Novel features of these results are the description of the length of the latent period before stimulation of muscle protein synthesis by amino acids and the observation of the reduction in the synthetic rate to basal values, neither of which was previously known. The existence of the reduction makes sense, both in terms of our previous knowledge and teleologically. Overfeeding protein does not increase the size of the lean body mass, and amino acids supplied in excess of the requirements of protein synthesis are simply oxidized (Motil et al. 1981; Price et al. 1994) and their carbon skeletons used for fuel or stored as fat. The rise in plasma urea observed in this study supports this interpretation.

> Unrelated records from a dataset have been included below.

/-- Pins and the test port: whether `FAULT_OUT_N` is low and still held low by reset (R437), the levels driven on `GPIO` outputs, whether the SerDes
transmitters are squelched by a reset, whether VFUSE is at 1.8 V (R383), chiplets and lanes that a reaction at their level squelches (R404), the hosts
whose `PE_PERST_N` is deasserted, the JTAG instruction in force and the bits last shifted out on `TDO`. -/
structure PinSt where
  faultOut : Bool
  outHeld : Bool
  gpio : List (Nat × Bool)
  squelch : Bool
  vfuse : Bool
  chipSafe : List Nat
  laneSafe : List Nat
  perst : List HostId
  jtagSel : Bool
  jtagOp : Option JtagOp
  tdo : List Bool
  deriving DecidableEq, Repr


/-! ### The machine -/

/-- Reasons for which the machine stops with a fault. No command of the table ends in one: every fault that the spec describes
is an event of a source slot (R398), which is state. The constructor is kept for a state that holds a table word of the
wrong width, which no command writes; nothing raises it (safe). -/
inductive Fault where
  /-- Raised by no meaning (safe). -/
  | malformedState
  deriving DecidableEq, Repr

/-- Reasons for which a command has no meaning. -/
inductive Refusal where
  /-- Raised by the dispatcher for a row without a meaning (safe: the machine stops). -/
  | notModelled (mnemonic : String)
  /-- Raised by JTAG_INSTRUCTION for a private test-TAP instruction while DEBUG_LOCK is 0: the spec says only that such
  instructions exist and are Ladulyn's own (R438). Safe: the machine stops where the hardware goes on. -/
  | privateTestInstruction
  deriving DecidableEq, Repr

/-- The state of the EF9. -/
structure State where
  /-- The commands that wait, first in, first out. -/
  pending : List Instr
  /-- The registers of BAR0 whose word differs from, or has replaced, the reset word (R464 to R467). -/
  regs : AMap RegAt Word
  /-- The model's own counter of free values taken (not the spec's). -/
  free : Nat
  /-- The course-time unit (R31 to R61). -/
  tim : TimeSt
  /-- The Clerk (R360 to R379). -/
  clerk : ClerkSt
  /-- The fault collector (R398 to R419). -/
  flt : FaultSt
  /-- The host interface (R324 to R359). -/
  hst : HostSt
  /-- The accounting counters by set, element and counter (R287). -/
  cnts : AMap (Nat × Nat × Nat) Nat
  /-- The counter values saved at the present snapshot epoch (R291). -/
  saved : AMap (Nat × Nat × Nat) Nat
  /-- The course time T of the snapshot whose scan has not ended (R291). -/
  epoch : Option Nat
  /-- The table entries by identifier, pipeline (15 for a replicated or chip table) and entry number (R363); an entry not listed reads as the table's
  reset entry. -/
  tables : AMap (Nat × Nat × Nat) (List Word)
  /-- The ports beside their registers (R63 to R84). -/
  ports : PortSt
  /-- The frames inside: MACs, loops, the Stable, the Harnesses (R13 to R27, R196 to R270). -/
  fwd : FwdSt
  /-- The Archive (R287 to R306). -/
  arc : ArcSt
  /-- The DDR5 controller (R308 to R323). -/
  drm : DramSt
  /-- The edition machine beside its registers (R208 to R220). -/
  ed : EdSt
  /-- Learning, ageing, mirrors, repairs and fences (R135 to R150). -/
  lrn : LrnSt
  /-- Ration beside its registers (R274 to R286). -/
  rat : RatSt
  /-- Boot, the Folio and tack sets beside their registers (R380 to R397). -/
  fol : FolSt
  /-- Clocks, crossings, links and resets beside their registers (R420 to R432). -/
  ckr : CkrSt
  /-- Pins and the JTAG port (R404, R405, R437, R438). -/
  pin : PinSt
  deriving DecidableEq, Repr

/-- The course-time unit at reset (R38: 0.000 000 000; R33: the nominal word). -/
def TimeSt.reset : TimeSt where
  ct := 0
  rc := 0
  now := 0
  rcBase := 0
  freq := 0x1000000000000
  pend := none
  edge := none
  lastAcc := none
  holdEdge := none
  tod := []
  todCheck := []
  gpioLast := []
  gpioOut := []
  trigs := []
  calRun := []
  calRes := []
  rxDly := []
  txDly := []
  ppsOut := false
  ppsRc := 0
  todDue := false
  todTx := []
  jobs := []

/-- The Clerk at reset: nothing fetched, nothing running, no patch, and the sequencer at address 0 (R374 states no start: DESIGN CHOICE, assumption
log 28). -/
def ClerkSt.reset : ClerkSt where
  fetched := []
  work := .idle
  chunked := []
  hold := []
  seq := 0
  priRun := 0
  rotPri := 0
  rotNorm := 0
  sweeps := []
  resyncs := []
  forgets := []
  patches := []
  storeRam := []
  shadow := false
  upc := 0
  stepStart := none
  stepHeld := false
  overran := false
  regOk := false
  stopped := false
  stops := []
  voids := []
  tawLeft := []

/-- The fault collector at reset: nothing waiting, no domain with a reaction, no masked input. -/
def FaultSt.reset : FaultSt where
  crossing := []
  windows := []
  doms := []
  present := []
  order := 0
  inputs := []
  marks := []
  nextMarks := []
  dayQ := []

The mechanism of the fall in muscle protein synthesis is unknown. Our data showed that there was a marked rise in the availability of plasma insulin during the early part of the amino acid infusion but that plasma insulin concentration fell thereafter. The rise and fall of plasma insulin are somewhat similar in their extent and duration to the rise and fall of the rate of muscle protein synthesis, consistent with there being a causal link. The question of whether or not insulin stimulates muscle protein synthesis remains somewhat controversial with not all authors agreeing (Gelfand & Barrett, 1986; Bennet et al. 1990; Biolo et al. 1995; Biolo et al. 1999). However, in our view, although insulin may increase muscle protein synthesis in the presence of a sufficiency of amino acids this effect is mainly permissive with the major effect of insulin being to decrease muscle protein breakdown. In more recent, preliminary studies (J. Bohé, J. F. A. Low, R. R. Wolfe and M. J. Rennie, unpublished observations) in which we infused amino acids at three different rates between 43 and 261 mg kg-1 h-1, we observed increases in muscle synthesis of the same order as seen here with a 3-fold range of insulin values, supporting the view that insulin is mainly permissive above a certain relatively low value. In our opinion, the major anabolic drive occurring when amino acid availability is increased is the amino acid concentration per se, and this is supported by the findings that insulin plays little part in the meal-induced increase in muscle synthesis seen in rats (Yoshizawa et al. 1997, 1998). However, this interpretation requires that some signalling pathways initially stimulated by increased amino acid availability are later turned off or inhibited. The most likely candidates include the eukaryotic initiation factors, which have been shown to be activated by increasing the availability of amino acids to rat muscle both in vivo and in vitro (Yoshizawa et al. 1998; Vary et al. 1999). It may be that there is some feedback mechanism, which effectively inhibits the amino acid stimulation of the initiation of protein synthesis during prolonged amino acid availability. This remains to be tested.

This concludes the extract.